Your goal –
Say how many lines in the data below contain the word "lean", and give no other text.

━━━━━━━━

-- ==== Sys2Proof/Laws/KeptPins.lean ====
section
/-! SUPPORT. What every operation of Machine/Pins.lean keeps (Laws/Kept.lean). -/
set_option linter.unusedTactic false
set_option linter.unreachableTactic false
namespace Sys2Proof.Machine
open Sys2Proof

theorem kept_setStg {c : Keep} : ∀ x0 x1 x2, Kept c x0 → Kept c (setStg x0 x1 x2) := by
  intros
  unfold setStg
  repeat' (with_reducible first
    | assumption
    | intro _
    | apply kept_put | apply kept_ite
    | split)

theorem kept_putForce {c : Keep} : ∀ x0 x1 x2 x3, Kept c x0 → Kept c (putForce x0 x1 x2 x3) := by
  intros
  unfold putForce
  repeat' (with_reducible first
    | assumption
    | intro _
    | apply kept_setStg | apply kept_State_setPins | apply kept_ite
    | split
    | apply kept_mk | apply queueOk_of | apply freshOk_of | apply freshOk_add | apply regsOk_of | apply mgcOk_of | apply fabOk_of | apply storeOk_of | apply cfgOk_of | apply dramsOk_of)

theorem kept_probeRefuse {c : Keep} : ∀ x0 x1, Kept c x0 → Kept c (probeRefuse x0 x1) := by
  intros
  unfold probeRefuse
  repeat' (with_reducible first
    | assumption
    | intro _
    | apply kept_put | apply kept_ite
    | split)

theorem kept_abandonSwitch {c : Keep} : ∀ x0 x1, Kept c x0 → Kept c (abandonSwitch x0 x1) := by
  intros
  unfold abandonSwitch
  repeat' (with_reducible first
    | assumption
    | intro _
    | (extract_lets +onlyGivenNames xl; first | (refine kept_cut (c := c) (s := xl) ?_ ?_ <;> [subst xl; (intro hx; clear_value xl)]) | (refine keptP_cut (c := c) (p := xl) ?_ ?_ <;> [subst xl; (intro hx; clear_value xl)]) | subst xl)
    | apply kept_State_setPins | apply kept_put | apply kept_ite
    | split
    | apply kept_mk | apply queueOk_of | apply freshOk_of | apply freshOk_add | apply regsOk_of | apply mgcOk_of | apply fabOk_of | apply storeOk_of | apply cfgOk_of | apply dramsOk_of)

theorem kept_bankHot {c : Keep} : ∀ x0 x1 x2, Kept c x0 → Kept c (bankHot x0 x1 x2) := by
  intros
  unfold bankHot
  repeat' (with_reducible first
    | assumption
    | intro _
    | (extract_lets +onlyGivenNames xl; first | (refine kept_cut (c := c) (s := xl) ?_ ?_ <;> [subst xl; (intro hx; clear_value xl)]) | (refine keptP_cut (c := c) (p := xl) ?_ ?_ <;> [subst xl; (intro hx; clear_value xl)]) | subst xl)
    | apply kept_setWord | apply kept_abandonSwitch | apply kept_put | apply kept_State_setPins | apply kept_tmbBankChange | apply kept_ite
    | split
    | apply kept_mk | apply queueOk_of | apply freshOk_of | apply freshOk_add | apply regsOk_of | apply mgcOk_of | apply fabOk_of | apply storeOk_of | apply cfgOk_of | apply dramsOk_of)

━━━━━━━━

Result for this exercise –
2